Song of the Day 2/25: Procol Harum, “A Whiter Shade of Pale”
I don’t expect the death last week of Gary Brooker, frontman for Procol Harum, to put a stop to fans advocating for the band’s induction to the Rock Hall of Fame, but it does make it beside the point. Brooker, who founded the band from the remnants of his earlier group, the Paramounts, was its main composer and its one constant musician through the years.
Procol Harum was hard to categorize. In retrospect they’re often called proto-prog, because Brooker’s piano and Matthew Fisher’s Hammond organ drove their sound, but Brooker’s soulful voice and Robin Trower’s blues-infused guitar made them more rock-oriented than most prog bands. Yet their fame today rests almost entirely on this song, a sterling example of baroque pop thanks to its obvious debt to Bach, and one of the touchstones of the psychedelic era. It only reached No. 5 in the US but was a No. 1 smash in the UK, topping the chart for five weeks.

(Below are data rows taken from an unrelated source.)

-- ==== Sys2Proof/Syntax.lean ====
section
/-! DEFINITION. The commands: every row of the opcode table a constructor of `Instr`, with the row's operands. The
operands of an event are what the outside world supplies with it (a die's status, a decode result, a reading, a
message's content): assumption 8. -/
namespace Sys2Proof

/-- Host port: H0 on CA, H1 on CB (R5). -/
inductive Port where | h0 | h1
  deriving DecidableEq, Repr, Inhabited
/-- Controller card (R5); also names its Quihar and its bulk port. -/
inductive CardId where | ca | cb
  deriving DecidableEq, Repr, Inhabited
/-- Power entry unit (R5). -/
inductive PeuId where | a | b
  deriving DecidableEq, Repr, Inhabited
/-- Culm port (R5): U0 on CA, U1 on CB. -/
inductive CulmPort where | u0 | u1
  deriving DecidableEq, Repr, Inhabited
/-- ANA group (R281). -/
inductive Group where | g1 | g2
  deriving DecidableEq, Repr, Inhabited
/-- Frond F0–F15 (R5). -/
abbrev Frond := Fin 16
/-- Decode tier (R69). -/
inductive Tier where | hard | soft | deep
  deriving DecidableEq, Repr, Inhabited
/-- Buffer pool (R256). -/
inductive Pool where | p4k | p64k | p256k | s16k
  deriving DecidableEq, Repr, Inhabited
/-- Controller registers of a host port that a host write may name (R11, R159, R174). -/
inductive HostReg where | cap | vs | cc | csts | aqa | asq | acq | intms | intmc | nssr
  deriving DecidableEq, Repr, Inhabited
/-- A programmable engine (R23): of a Quihar by index 0–63 (CC 0–15, SE 16–39, LE 40–55, HE 56–63), or of a Filnas
by index 0–8 (CS0–CS7, card core 8). -/
inductive EngineRef where
  | quihar (card : CardId) (index : Nat)
  | filnas (frond : Frond) (index : Nat)
  deriving DecidableEq, Repr, Inhabited
/-- A submission-queue entry as fetched (R178), with the count of the frame at which it is fetched, the bytes its data
pointer covers and the bytes the host supplies there. -/
structure Sqe where
  port : Port := .h0
  sqid : Nat := 0
  cid : Nat := 0
  opc : Byte := 0
  psdt : BitVec 2 := 0
  nsid : Nat := 0
  dptr : BitVec 128 := 0
  cdw10 : Dword := 0
  cdw11 : Dword := 0
  cdw12 : Dword := 0
  cdw13 : Dword := 0
  cdw14 : Dword := 0
  cdw15 : Dword := 0
  dlen : Nat := 0
  data : List Byte := []
  cnt : Nat := 0
  deriving DecidableEq, Repr, Inhabited
/-- A spikelet entry to be written (R217). -/
structure SpikEntry where
  prio : BitVec 12 := 0
  key : BitVec 320 := 0
  mask : BitVec 320 := 0
  result : BitVec 24 := 0
  deriving DecidableEq, Repr, Inhabited
/-- What a poisoned line holds, for the consumer that meets it (R262, R270). -/
inductive PoisonUse where
  | writeData (cmd block : Nat)
  | staged (cmd : Nat)
  | durable
  | accumulator (nsid zone : Nat)
  | cleanPage (nsid page : Nat)
  | dirtyPage (nsid page : Nat)
  | program (slice slot : Nat)
  | ownTable
  | mirrorTable
  | freeRing (pool : Pool)
  | working (engine : Nat)
  deriving DecidableEq, Repr, Inhabited
/-- A check-value unit context (R272). -/
structure CheckCtx where
  reg : BitVec 64 := BitVec.allOnes 64
  bytes : BitVec 48 := 0
  alg : Bool := false
  source : Byte := 0
  deriving DecidableEq, Repr, Inhabited
/-- A heartbeat as received (R285); `crcOk` is CU26's result. -/
structure HeartbeatMsg where
  alive : BitVec 8 := 0
  state : Nat := 0
  owns1 : Bool := false
  owns2 : Bool := false
  tickMaster : Bool := false
  fcLow : BitVec 32 := 0
  msnAck : Nat := 0
  ownEpoch : Nat := 0
  crcOk : Bool := true
  deriving DecidableEq, Repr, Inhabited
/-- A culm message header as received (R306); `crcOk` is CU25's result. -/
structure CulmHdr where
  port : CulmPort := .u0
  alive : BitVec 8 := 0
  crcOk : Bool := true
  src : Nat := 0
  dst : Nat := 0
  bcast : Bool := false
  hops : Nat := 0
  seq : Nat := 0
  deriving DecidableEq, Repr, Inhabited
/-- HELLO payload (R306). -/
structure HelloMsg where
  pos : Nat := 0
  port : CulmPort := .u0
  serial : List Byte := []
  eligible : Bool := true
  health : Nat := 0
  override : Bool := false
  revision : List Byte := []
  deriving DecidableEq, Repr, Inhabited
/-- One position of a CENSUS payload (R306), with the serial number that a position conflict compares (R304). -/
structure CensusEntry where
  pos : Nat := 0
  state : Nat := 0
  hops : Nat := 0
  lastSfc : Nat := 0
  serial : List Byte := []
  deriving DecidableEq, Repr, Inhabited
/-- One member's share in a GRANT payload (R306, R318). -/
structure GrantShare where
  pos : Nat := 0
  base : Nat := 0
  want : Nat := 0
  grant : Nat := 0
  deriving DecidableEq, Repr, Inhabited
/-- An event record (R373); `data` is bytes 32–63 as a little-endian number. -/
structure EventRec where
  fc : Nat := 0
  ep : Nat := 0
  count : Nat := 0
  code : Nat := 0
  wall : Nat := 0
  timeEpoch : Nat := 0
  source : Nat := 0
  cls : Nat := 0
  reserve : Bool := false
  data : Nat := 0
  deriving DecidableEq, Repr, Inhabited
/-- What a PEU measures for its next STATUS (R398): VIN and IIN in 10 mV and 10 mA, VOUT in mV, IOUT in 10 mA, PIN in
0.1 W, four temperatures in °C, SHARE in percent. -/
structure PeuMeasure where
  vin : Int := 0
  iin : Int := 0
  vout : Nat := 0
  iout : Nat := 0
  pin : Nat := 0
  temps : List Int := [0, 0, 0, 0]
  share : Nat := 0
  deriving DecidableEq, Repr, Inhabited
/-- A PEU STATUS payload (R398). -/
structure PeuStatusMsg where
  m : PeuMeasure := {}
  state : Nat := 0
  faults : BitVec 16 := 0
  caSilent : Nat := 0
  cbSilent : Nat := 0
  iLimit : Nat := 100
  margin : Int := 0
  bank : Bool := false
  updating : Bool := false
  deriving DecidableEq, Repr, Inhabited
/-- The head of a barrier command as the PEU receives it (R394, R396): from which card it came on the link. -/
structure BarrierCmd where
  card : CardId := .ca
  alive : BitVec 8 := 0
  crcOk : Bool := true
  deriving DecidableEq, Repr, Inhabited
/-- A slot fuse (R400). -/
inductive FuseSlot where
  | frond (f : Frond)
  | card (c : CardId)
  deriving DecidableEq, Repr, Inhabited
/-- A temperature sensor (R419). -/
inductive SensorId where
  | junction (card : CardId) (n : Nat)
  | dram (card : CardId) (n : Nat)
  | filnas (frond : Frond) (n : Nat)
  | package (frond : Frond) (n : Nat)
  | peu (peu : PeuId) (n : Nat)
  deriving DecidableEq, Repr, Inhabited
/-- A sensor and its reading in eighths of a degree (R419). -/
structure SensorReading where
  id : SensorId
  t : Int
  deriving DecidableEq, Repr, Inhabited
/-- A regulator (R414): the core supply of a card, another point-of-load regulator of a card, or one of a frond. -/
inductive RegId where
  | core (card : CardId)
  | cardPol (card : CardId) (n : Nat)
  | frondPol (frond : Frond) (n : Nat)
  deriving DecidableEq, Repr, Inhabited
/-- What the module reads of an inserted frond (R60, R102, R435): its dies that fail, its factory-bad positions as die × 4096 + position,
both counted within the frond. -/
structure FrondIdent where
  partOk : Bool := true
  rev : Nat := 0
  serial : List Byte := []
  tableValid : Bool := false
  tableSlot : Option Nat := none
  coreOk : Bool := true
  trainOk : Bool := true
  store : List EventRec := []
  failed : List Nat := []
  factoryBad : List Nat := []
  deriving DecidableEq, Repr, Inhabited
/-- What the module reads of an inserted PEU (R2, R440). -/
structure PeuIdent where
  keltan : Bool := true
  rev : Nat := 0
  deriving DecidableEq, Repr, Inhabited
/-- What a die reports with its last segment (R38, R68). -/
structure DieStatus where
  die : Nat := 0
  pass : Bool := true
  deriving DecidableEq, Repr, Inhabited
/-- How a spikelet search compares: under its mask, and with which units it finds a parity fault (R218, R221). -/
structure SearchMask where
  mask : BitVec 320 := BitVec.allOnes 320
  faulty : List Nat := []
  deriving DecidableEq, Repr, Inhabited
/-- What the module reads of an inserted controller card (R2, R437). -/
structure CardIdent where
  partOk : Bool := true
  rev : Nat := 0
  moduleSerial : List Byte := []
  mrkGen : Option Nat := none
  recorderSerial : List Byte := []
  clearGen : Nat := 0
  slot1Sha : List Byte := []
  slot2Sha : List Byte := []
  activeSlot : Nat := 1
  ownEpoch : Nat := 0
  ep : Nat := 0
  sealed : Bool := false
  deriving DecidableEq, Repr, Inhabited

The band even made a promotional film for the song, a proto-music video of the sort the Beatles frequently produced.
“Whiter Shade of Pale” was among the first collaborations between Brooker and non-performing lyricist Keith Reid, Procol Harum’s other constant (the name, BTW, was the name of a purebred cat belonging to a friend of Reid’s). Though its gnomic lyrics have inspired thousands of interpretations, Reid maintains it’s a simple girl-leaves-boy story, something that was clearer over the course of the original four verses.
Brooker often performed the longer version live, usually with three verses. Reid has said the last verse is no great loss, but this version includes all four.
For the sake of comparison, here’s Bach’s “Air on a G String.” It starts with the same descending chord pattern, but “Whiter Shade of Pale” is a simpler composition with a much different, more melancholy air.
And for the sake of a cheap laugh, here’s British comic David Mitchell singing the lyrics to the theme song of “The Muppet Show.”
How does a song go from being a well liked, popular rock/pop/R&B song to a towering work of genius and a touchstone for a generation?
Easy. Get on the ‘Big Chill’ soundtrack.
You have the causality reversed. Songs were on the Big Chill soundtrack because they were touchstones for a generation.
This is the best cover! From “The Commitments”.